Exercise: Find the line containing "en := true, asid" in the entries below. Restate it and each line after it, word for word, up to and including the line containing "opaque mldsaSign : List".

====

-- ==== Sys2Proof/Config.lean ====
section
/-! DEFINITION. What the configuration image fixes (R245, R323–R325, R350, R361, R369, R370), as plain data held in the
state, and the free values the spec leaves open. -/

namespace Sys2Proof

open Sys2Proof.Machine

/-- A host queue's access window (R325). -/
structure QWindow where
  base : Nat
  size : Nat
  space : Nat
  writable : Bool
  deriving DecidableEq, Repr

/-- A host queue descriptor (R325). -/
structure QueueDesc where
  en : Bool
  part : BitVec 3
  be : Nat
  t1 : Nat
  hdr : Nat
  image : Word
  stream : Word
  windows : List QWindow
  deriving DecidableEq, Repr

def QueueDesc.off : QueueDesc := ⟨false, 0, 12, 200, 0, 0, 0, []⟩

/-- An inbound host window (R369): an adapter offset range mapped to .G addresses of an address space. -/
structure HostIn where
  /-- First adapter offset of the range. -/
  off : Nat
  size : Nat
  base : Nat
  asid : BitVec 12
  readable : Bool
  writable : Bool
  deriving DecidableEq, Repr

/-- An outbound host window (R370). -/
structure HostOut where
  hbase : Nat
  size : Nat
  target : Nat
  writable : Bool
  deriving DecidableEq, Repr

/-- A partition as the configuration image describes it (R323). -/
structure PartCfg where
  en : Bool
  parkMode : Bool
  asid : BitVec 12
  rect : BitVec 25
  root : Nat
  spare : BitVec 25
  qmask : DWord
  deriving DecidableEq, Repr

def PartCfg.off : PartCfg := ⟨false, false, 0, 0, 0, 0, 0⟩

/-- The P fields of a group block (R290, R291). -/
structure GroupCfg where
  en : Bool
  b1 : Bool
  acommit : Bool
  nslot : Nat
  part : BitVec 3
  nExp : Nat
  inMax : Nat
  kvres : Nat
  nfl : Nat
  fltab : DWord
  stage : DWord
  deriving DecidableEq, Repr

def GroupCfg.off : GroupCfg := ⟨false, false, false, 0, 0, 0, 0, 0, 0, 0, 0⟩

/-- What the image sets of a fabric port's control register (R359). -/
structure PortCfg where
  en : Bool
  wt : BitVec 24
  thr : Nat
  deriving DecidableEq, Repr

/-- The defaults of R359; `en` of a port the image does not mention is the model's choice (DESIGN CHOICE, log 68). -/
def PortCfg.default : PortCfg := ⟨true, 0x184481#24, 256⟩

/-- An inbound fabric window (R361); disabled where the image does not set it (DESIGN CHOICE, log 68). -/
structure FWindow where
  base : DWord
  size : DWord
  attr : DWord
  srect : DWord
  deriving DecidableEq, Repr

def FWindow.reset : FWindow := ⟨0, 0, 0, 0⟩

/-- A copy of the configuration image or of the firmware in the module flash (R375). -/
structure FlashCopy where
  magic : Nat
  version : Nat
  length : Nat
  secver : Word
  body : List Byte
  digest : BitVec 512
  signature : List Byte
  deriving DecidableEq, Repr

def FlashCopy.blank : FlashCopy := ⟨0, 0, 0, 0, [], 0, []⟩

/-- The values the signed configuration image sets, and what lies in the module flash beside it. -/
structure Cfg where
  /-- Placed rows per shaft (R245). -/
  placedRows : Nat
  /-- Cellar rows (R245, R340). -/
  cellarRows : Nat
  /-- The shafts marked absent in the defect map (R31). -/
  absent : List Nat
  /-- Identity of the defect map (R93). -/
  placeId : DWord
  /-- Partitions (R323). -/
  parts : Cells PartCfg
  /-- Host queue descriptors (R325). -/
  queues : Cells QueueDesc
  /-- P fields of the group blocks at boot (R290). -/
  groups : Cells GroupCfg
  /-- Address of group 0's block in address space 0; group g's is 256 g further on (R290). -/
  groupBlocks : Nat
  /-- Physical address of group 0's block where address space 0 has a root, whose tables map `groupBlocks` there. -/
  groupPhys : Nat
  /-- Level-0 table of address space 0; `none`: its addresses are physical ones. -/
  root0 : Option Nat
  /-- Package coordinates, extents, wrap bits (R350). -/
  x : Nat
  y : Nat
  wx : Nat
  wy : Nat
  wrapX : Bool
  wrapY : Bool
  /-- Port towards the time parent; `none` at the time root (R373). -/
  timeParent : Option Nat
  /-- Fabric management base and telemetry base, in address space 0 (R350, R381). -/
  fabBase : Nat
  telBase : Nat
  /-- Fabric timer in ns (R364). -/
  timer : Nat
  /-- Event area of the porch of each die, in address space 0 (R328). -/
  eventArea : Nat
  /-- Partition table, in address space 0 (R323). -/
  partTable : Nat
  /-- Port controls and inbound windows of the fabric (R359, R361). -/
  ports : Cells PortCfg
  inbound : Cells FWindow
  /-- Contents of placed and pooled memory that the image loads (R46). -/
  placedImage : Cells Byte
  pooledImage : Cells Byte
  /-- Asymmetry of the host link in ns (R372). -/
  asym : Int
  /-- Limits of a die's temperature in units of 0.125 °C and of the package power in mW (R380). -/
  tempLimit : Nat
  powerLimit : Nat
  hostIn : Cells HostIn
  hostOut : List HostOut
  /-- Base and size of the sump in host memory (R349). -/
  sumpBase : Nat
  sumpSize : Nat
  /-- The copies in the flash (R375): 0 and 1 configuration image A and B, 2 and 3 firmware A and B. -/
  flash : Cells FlashCopy
  /-- The certificate of the identity key (R377). -/
  certificate : List Byte
  deriving DecidableEq, Repr

/-- The default configuration: the default memory split and cellar (R245, R340), nothing absent, a one-package fabric. The
other values are the model's (DESIGN CHOICE, log 4). -/
def Cfg.default : Cfg where
  placedRows := 65536
  cellarRows := 128
  absent := []
  placeId := 0
  parts := [(0, { PartCfg.off with
    en := true, asid := 1, rect := BitVec.ofNat 25 (31 * 2 ^ 13 + 63 * 2 ^ 18), root := 0x100000, qmask := 1 })]
  queues := [(0, { QueueDesc.off with en := true, hdr := 0x4000, image := 1 })]
  groups := []
  groupBlocks := 0x1000
  groupPhys := 0x1000
  root0 := none
  x := 0
  y := 0
  wx := 1
  wy := 1
  wrapX := false
  wrapY := false
  timeParent := none
  fabBase := 0x10000
  telBase := 0x20000
  timer := 200000
  eventArea := 0x30000
  partTable := 0x2000
  ports := []
  inbound := []
  placedImage := []
  pooledImage := []
  asym := 0
  tempLimit := 840
  powerLimit := 2000000
  hostIn := []
  hostOut := []
  sumpBase := 0
  sumpSize := 0
  flash := []
  certificate := []

namespace Config

/-- The bytes of a header in the flash (R375 names its fields, not their layout), a free value (log 30). -/
opaque headerBytes : FlashCopy → List Byte

/-- The public key of the boot ROM (R375), a free value (log 30). -/
opaque romKey : List Byte

/-- ML-DSA-65 verification of a signature over a digest under a public key (R375; FIPS 204 is outside the spec), a free
value (log 30). -/
opaque mldsaVerify : List Byte → BitVec 512 → List Byte → Bool

/-- The physically unclonable seed of die 0 (R377), a free value (log 30). -/
opaque seed : BitVec 256

/-- ML-DSA-65 key generation from ξ: the public key, 1,952 bytes (R377; FIPS 204 is outside the spec), a free value
(log 30). -/
opaque mldsaPublic : List Byte → List Byte

/-- ML-DSA-65 signature of a digest by the key generated from ξ, 3,309 bytes (R378), a free value (log 30). -/
opaque mldsaSign : List Byte → BitVec 512 → List Byte

/-- A column sum that enters an array whose macro computes in the other accumulator mode: into integer mode or not, and the
sum (R214 does not say), a free value (log 14). -/
opaque mixedSum : Bool → Acc → Acc

/-- Byte of the plane area of a saved core context: its layout is not given (R340), a free value of the clk and the offset
(log 27). -/
opaque planeByte : Nat → Nat → Byte

/-- Byte of a sump section whose layout the spec does not give (R349), a free value of the section kind and the offset
(log 27). -/
opaque sumpByte : Nat → Nat → Byte

/-- The number of masks KVEVICT passes over for the page list at an address whose header cannot be read (R229; DESIGN CHOICE,
log 77). -/
opaque lostPages : Nat → BitVec 16

/-- The code of a store that a rewritten strand context shows as faulted (R340 gives the entry no code), a free value of the
clk (DESIGN CHOICE, log 51). -/
opaque storeFault : Nat → BitVec 8

end Config

end Sys2Proof
end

====

Task output:
    en := true, asid := 1, rect := BitVec.ofNat 25 (31 * 2 ^ 13 + 63 * 2 ^ 18), root := 0x100000, qmask := 1 })]
  queues := [(0, { QueueDesc.off with en := true, hdr := 0x4000, image := 1 })]
  groups := []
  groupBlocks := 0x1000
  groupPhys := 0x1000
  root0 := none
  x := 0
  y := 0
  wx := 1
  wy := 1
  wrapX := false
  wrapY := false
  timeParent := none
  fabBase := 0x10000
  telBase := 0x20000
  timer := 200000
  eventArea := 0x30000
  partTable := 0x2000
  ports := []
  inbound := []
  placedImage := []
  pooledImage := []
  asym := 0
  tempLimit := 840
  powerLimit := 2000000
  hostIn := []
  hostOut := []
  sumpBase := 0
  sumpSize := 0
  flash := []
  certificate := []

namespace Config

/-- The bytes of a header in the flash (R375 names its fields, not their layout), a free value (log 30). -/
opaque headerBytes : FlashCopy → List Byte

/-- The public key of the boot ROM (R375), a free value (log 30). -/
opaque romKey : List Byte

/-- ML-DSA-65 verification of a signature over a digest under a public key (R375; FIPS 204 is outside the spec), a free
value (log 30). -/
opaque mldsaVerify : List Byte → BitVec 512 → List Byte → Bool

/-- The physically unclonable seed of die 0 (R377), a free value (log 30). -/
opaque seed : BitVec 256

/-- ML-DSA-65 key generation from ξ: the public key, 1,952 bytes (R377; FIPS 204 is outside the spec), a free value
(log 30). -/
opaque mldsaPublic : List Byte → List Byte

/-- ML-DSA-65 signature of a digest by the key generated from ξ, 3,309 bytes (R378), a free value (log 30). -/
opaque mldsaSign : List Byte → BitVec 512 → List Byte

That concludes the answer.